Does RGC damage precede microvasculature loss, or does damage to retinal microvasculature lead to RGC damage? Considering the complex autoregulation of the retinal vasculature and neurovascular coupling, determining the order of this relationship is not so simple. Longitudinal studies are required to best understand the causal relationship between retinal microvasculature damage and RGC damage in glaucoma.¹¹

Despite the known complexity in establishing a temporal relationship, a recent retrospective cohort analysis identified that individuals who demonstrated rapid OCTA progression as recognized by reduction of the density of the parapillary capillary plexus over 2 years were more likely to demonstrate progressive visual field loss over 5.7 years in comparison with those who were considered to be slow OCTA progressors.² Considering the initial change of OCTA and the evaluation of future functional progression, in this particular study, it appeared that the rate of early microvasculature change predicted long-term visual field damage.

LOOKING AHEAD

OCTA has been of particular interest to individuals wanting to expand our understanding of the vascular component of glaucomatous neurodegeneration. Relative flow index has been proposed as an additional OCTA-based biomarker of the vasculopathic nature of glaucoma, with the controversial proposal that decreased perfusion of the central retinal artery system may be the driver of reduced radial peripapillary capillary plexus perfusion and resulting ganglion cell RNFL loss. This may be relevant in individuals with widespread vascular dysfunction and primary open-angle glaucoma (eg, those with Flammer syndrome or peripheral artery disease).⁴

The effects of peripapillary choroidal microvasculature density have also been investigated in primary open-angle glaucoma with demonstration of reduction in peripapillary choroidal microvasculature density as glaucoma severity increases.³ Although not ready for clinical application, these and other potential OCTA-based biomarkers may improve risk stratification and earlier detection of disease.

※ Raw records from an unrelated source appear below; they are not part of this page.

/-- Whether a region in which a `call` can reach its own entry, directly or through other regions, is declared recursive
(R69, item 6). -/
def recursionOk (c : Code) (others : List Code) (r : Nat) : Bool :=
  let cs := c :: others
  Obj.depth (Obj.line c r) != 0
    || !callsReach cs (Obj.region (Obj.line c r)) ((cs.map Obj.nreg).foldl (· + ·) 0) (callees c r)

/-- Whether tiles of operand memory in one cluster overlap (R112). -/
def tilesOverlap (l : List (Nat × Nat × Nat)) : Bool :=
  l.any fun a => l.any fun b =>
    let t := tileOf 0 a.2.2
    let v := tileOf 0 b.2.2
    a.1 == b.1 && a.2.1 != b.2.1 && t.om && v.om && decide (t.base < v.base + v.lines) && decide (v.base < t.base + t.lines)

/-- The first refusal of a region by the checks that its code object alone decides (R166). DESIGN CHOICE: units are checked
in the order of their packets, then the region as a whole (log 39); `others` are the other objects of the context. -/
def regionFailure (c : Code) (others : List Code) (r : Nat) : Option LoadFailure :=
  let x := loadCtx c r
  match x.units.findSome? fun p => (unitStatus x p.1 p.2).map fun st => (⟨st.1, some p.1, st.2⟩ : LoadFailure) with
  | some f => some f
  | none =>
    if !spacesOk (Config.tagSpaces c.body r) || !Config.verified c.body r
        || !recursionOk c others r || tilesOverlap x.tiles
        || !(x.tiles.all fun t => tileOk t.2.2 (2 ^ 19)) then some ⟨0x0B, none, 0⟩
    else none

/-- Whether a directory line keeps Table 15-5 in an object of `n` lines, and its block lines Table 15-6. -/
def dirOk (c : Code) (n d : Nat) : Bool :=
  d / 2 ^ 320 == 0 && bits d 255 224 == 0 && bits d 95 80 == 0 && bits d 63 60 == 0 && !bitAt d 56 && bits d 47 45 == 0
    && bits d 13 0 == 0 && decide (Obj.depth d ≤ 4096) && decide (Obj.poff d + Obj.pcount d ≤ n)
    && decide (Obj.doff d + Obj.dcount d ≤ n)
    && (match packetBlocks c d with | some l => l.all fun b => b.kind == 3 | none => false)
    && (match dataBlocks c d with | some l => l.all fun b => b.kind != 3 | none => false)

/-- Whether an object of `n` lines keeps Tables 15-4 to 15-6. -/
def objectOk (c : Code) (n : Nat) : Bool :=
  let h := Obj.line c 0
  c.body.length == 64 * n && c.descs.length == n && bits h 7 0 == 0x3C && bits h 15 8 == 1 && h / 2 ^ 112 == 0
    && bits h 103 64 == n && Obj.nreg c != 0 && decide (Obj.nreg c + 1 ≤ n) && bits h 111 109 == 0
    && (List.range (Obj.nreg c)).all fun r => dirOk c n (Obj.line c (r + 1))

/-- The code objects of a context. -/
def codesOf (s : State) (cx : Nat) : List (Nat × Code) := List.filter (fun p => p.2.cx = cx) s.hg.codes

/-- The code object of a context with a number. -/
def codeNamed (s : State) (cx num : Nat) : Option (Nat × Code) :=
  List.find? (fun p => p.2.cx = cx && Obj.code p.2 = num) s.hg.codes

/-- Whether the signature of a region's directory line is that of its packet area (R400). -/
def sigOk (c : Code) (r : Nat) : Bool :=
  let d := Obj.line c r
  Obj.sig d == sha3 ((c.body.drop (64 * Obj.poff d)).take (64 * Obj.pcount d)) % 2 ^ 64

/-- The first refusal of R166 over the regions of an object. -/
def objectFailure (s : State) (cx : Nat) (c : Code) : Option LoadFailure :=
  (List.range (Obj.nreg c)).findSome? fun r => regionFailure c ((codesOf s cx).map (·.2)) (r + 1)

/-- The code-object status of an object of `n` lines, before its heap data is written (R403, Table 15-7). -/
def objectStatus (s : State) (cx : Nat) (c : Code) (n : Nat) : Nat :=
  if !objectOk c n then 0x50
  else if Obj.mmrev c ≠ 1 then 0x51
  else if (codeNamed s cx (Obj.code c)).isSome then 0x52
  else if 4096 ≤ (codesOf s cx).length then 0x53
  else
    match objectFailure s cx c with
    | some f => f.status
    | none => if (List.range (Obj.nreg c)).all fun r => sigOk c (r + 1) then 0 else 0x55
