-- ==== Sys2Proof/Machine/Regions.lean ====
section
/-! DEFINITION. Regions: what a launch checks (R329 to R331), how a region is loaded (R57), and how it ends (R58). Bank
claims (R269, R270), which the end of a region releases, stand here too. -/

namespace Sys2Proof.Machine

open Sys2Proof

/-! ### Nodes of a unit -/

/-- The instruction in a slot of a unit. -/
def nodeAt (s : State) (u : UId) (slot : Nat) : Option Instr :=
  match AL.find? (s.unit u).words slot with
  | some w => match decode w.1 with | .ok i => some i | .error _ => none
  | none => none

/-- The destinations and tag action of a slot's word as a node of two destinations, its operand selects as given. -/
def nodeForm (s : State) (u : UId) (slot : Nat) : Nd :=
  let w := Fields.ofWord (AL.get (0, 0) (s.unit u).words slot).1
  ⟨(TagAct.ofCode? w.t).getD .keep, Src.ofCode w.a, Src.ofCode w.b, (Dst.ofCode? w.d).getD .none,
    (Dst.ofCode? w.x).getD .none⟩

/-- Take a result of an operation that ends: its state, its fault taken, or none while it must wait. -/
def conclude (s : State) (w : FaultSite) (r : Res State) : Option State :=
  match r with
  | .ok t => some t
  | .error (.fault f) => some (faultOrRollback s w f)
  | .error .wait => none

/-! ### Bank claims -/

/-- A bank of a cluster: 0 for A, 1 for B. -/
def bankOf (s : State) (cl b : Nat) : Bank := if b = 0 then (s.cluster cl).bankA else (s.cluster cl).bankB

/-- Set a bank. -/
def setBank (s : State) (cl b : Nat) (k : Bank) : State :=
  s.modCluster cl fun c => if b = 0 then { c with bankA := k } else { c with bankB := k }

/-- Clear the bytes of memory keys from `lo`, `n` of them. -/
def clearKeys (s : State) (lo n : Nat) : State :=
  { s with mem := s.mem.filter fun c => decide (c.1 < lo) || decide (lo + n ≤ c.1) }

/-- Zero every entry of a bank (R116, R269). -/
def zeroTables (s : State) (cl b : Nat) : State := clearKeys s (tableKey cl b 0 0) (2 ^ 16)

/-- Send the control token of a claim (Table 09-3). -/
def claimToken (s : State) (u : UId) (f : Firing) : Res State :=
  finish s ⟨u, f⟩ (nodeForm s u f.slot) (plain 0 .i64) (plain 0 .control)

/-- Where a stalled claim's fault arises. -/
def claimSite (u : UId) (f : Firing) : FaultSite := ⟨some u, u.cl, f.slot, f.rid, 0xC0, f.tag, 0, 0, 0, 0, none, 0⟩

/-- Grant a bank to its first waiting claim (R269): at once to its previous owner, whose token leaves when it can, else
after a clearing. The claim stays first in the list while the bank is cleared. -/
def grantBank (s : State) (cl b : Nat) (u : UId) (f : Firing) : State :=
  let k := bankOf s cl b
  if k.last = some f.rid && !k.gated then
    match conclude s (claimSite u f)
        (claimToken (setBank s cl b { k with owner := some f.rid, claims := k.claims.drop 1 }) u f) with
    | some t => t
    | none => s
  else setBank s cl b { k with owner := some f.rid, last := some f.rid, clearing := true, valid := false, auto := false, filled := 0, gated := false }

/-- Release a bank and grant it to the first waiting claim (R270). -/
def releaseBank (s : State) (cl b : Nat) : State :=
  let k := bankOf s cl b
  let s := setBank s cl b { k with owner := none, since := s.clock }
  match k.claims with
  | [] => s
  | (u, f) :: _ => grantBank s cl b u f

/-! ### The end of a region -/

/-- Work of a region that was issued and has not ended (R58, step 1), but for the operations that wait for room for a record,
which step 2 gives up with the records. -/
def outstanding (s : State) (rid : Nat) : Bool :=
  (s.units.any fun p => (p.2.access.any fun a => a.f.rid = rid) || (p.2.ops.any fun a => a.f.rid = rid && a.st != .spill)
      || (p.2.streams.any fun x => x.2.f.rid = rid))
    || (s.clusters.any fun p =>
      let mine := fun (r : LmRun) => r.f.rid == rid
      p.2.look.any mine || p.2.build.any mine || p.2.drains.any mine)

/-- Whether a region's step 1 of completion is over: nothing that it issued is left (R58). -/
def mayFinish (s : State) (rid : Nat) : Bool :=
  (s.region rid).st == .ending && !outstanding s rid && (!logging s rid || !logMigrates s rid)

/-- A unit without the held accesses, held streams and side-log entries of a region (R58, step 1). -/
def HwUnit.dropHeld (rid : Nat) (h : HwUnit) : HwUnit :=
  let held := fun (a : Access) => a.f.rid == rid && a.st == .held
  { h with
    access := h.access.filter fun a => !held a
    ops := h.ops.filter fun a => !held a
    streams := h.streams.filter fun x => !(x.2.f.rid == rid && x.2.held && x.2.wline.isSome)
    sideLog := h.sideLog.filter fun e => e.f.rid != rid }

/-- Discard what is held of a region that has stopped, and the held runs of its lookup matrix units (R58, step 1). -/
def dropHeld (s : State) (rid : Nat) : State :=
  { s with
    units := s.units.map fun (p : UId × HwUnit) => (p.1, p.2.dropHeld rid)
    clusters := s.clusters.map fun (p : Nat × Cluster) =>
      (p.1, { p.2 with drains := p.2.drains.filter fun r => !(r.f.rid == rid && r.held && r.wline.isSome) }) }

/-- A unit without the heavy-unit grant that it holds for a region, and without its streams (R58, step 3). -/
def HwUnit.release (rid now : Nat) (h : HwUnit) : HwUnit :=
  { h with
    grant := if h.grant = some rid then none else h.grant
    returned := if h.grant = some rid then some (rid, now) else h.returned
    streams := h.streams.filter fun x => x.2.f.rid != rid }

/-- Release what a region holds: frames, tiles, claims, grants, streams (R58, step 3). -/
def releaseAll (s : State) (rid : Nat) : State :=
  let s := { s with
    frames := s.frames.filter fun (p : (Nat × Nat × Nat) × Frame) => p.1.1 != rid
    units := s.units.map fun (p : UId × HwUnit) => (p.1, p.2.release rid s.clock) }
  let s := s.clusters.foldl (fun (s : State) (p : Nat × Cluster) =>
    let s := s.modCluster p.1 fun c => { c with tiles := c.tiles.filter fun t => t.2.rid != rid }
    let s := if (bankOf s p.1 0).owner = some rid then releaseBank s p.1 0 else s
    if (bankOf s p.1 1).owner = some rid then releaseBank s p.1 1 else s) s
  s.modRegion rid fun r => { r with grantQueue := [] }

/-- Clear the run bit of the queue slot a launch came from, unless another launch of the queue is active (Table 12-5). -/
def clearRun (s : State) (rid : Nat) : State :=
  let r := s.region rid
  let other := s.regions.any fun x => x.1 != rid && x.2.part == r.part && x.2.qid == r.qid && x.2.st != .completed && x.2.st != .lost
  match r.qid with
  | none => s
  | some q => if other then s else s.modPart r.part fun p =>
    { p with qslot := p.qslot.map fun w => if bits w.toNat 55 42 = q then w &&& ~~~ (BitVec.ofNat 64 (2 ^ 60)) else w }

A USEFUL TOOL (AND GETTING BETTER)

OCTA has been proven to show unique biomarkers that correlate with established structural and functional metrics in the evaluation of glaucoma, offering advantages when compared with OCT in highly myopic eyes and eyes with advanced disease. Advances in technology, including shorter image acquisition time, improved motion artifact and projection artifact correction, and wider field of view, continue to develop with the goals of detecting more subtle pathology and determining disease progression earlier.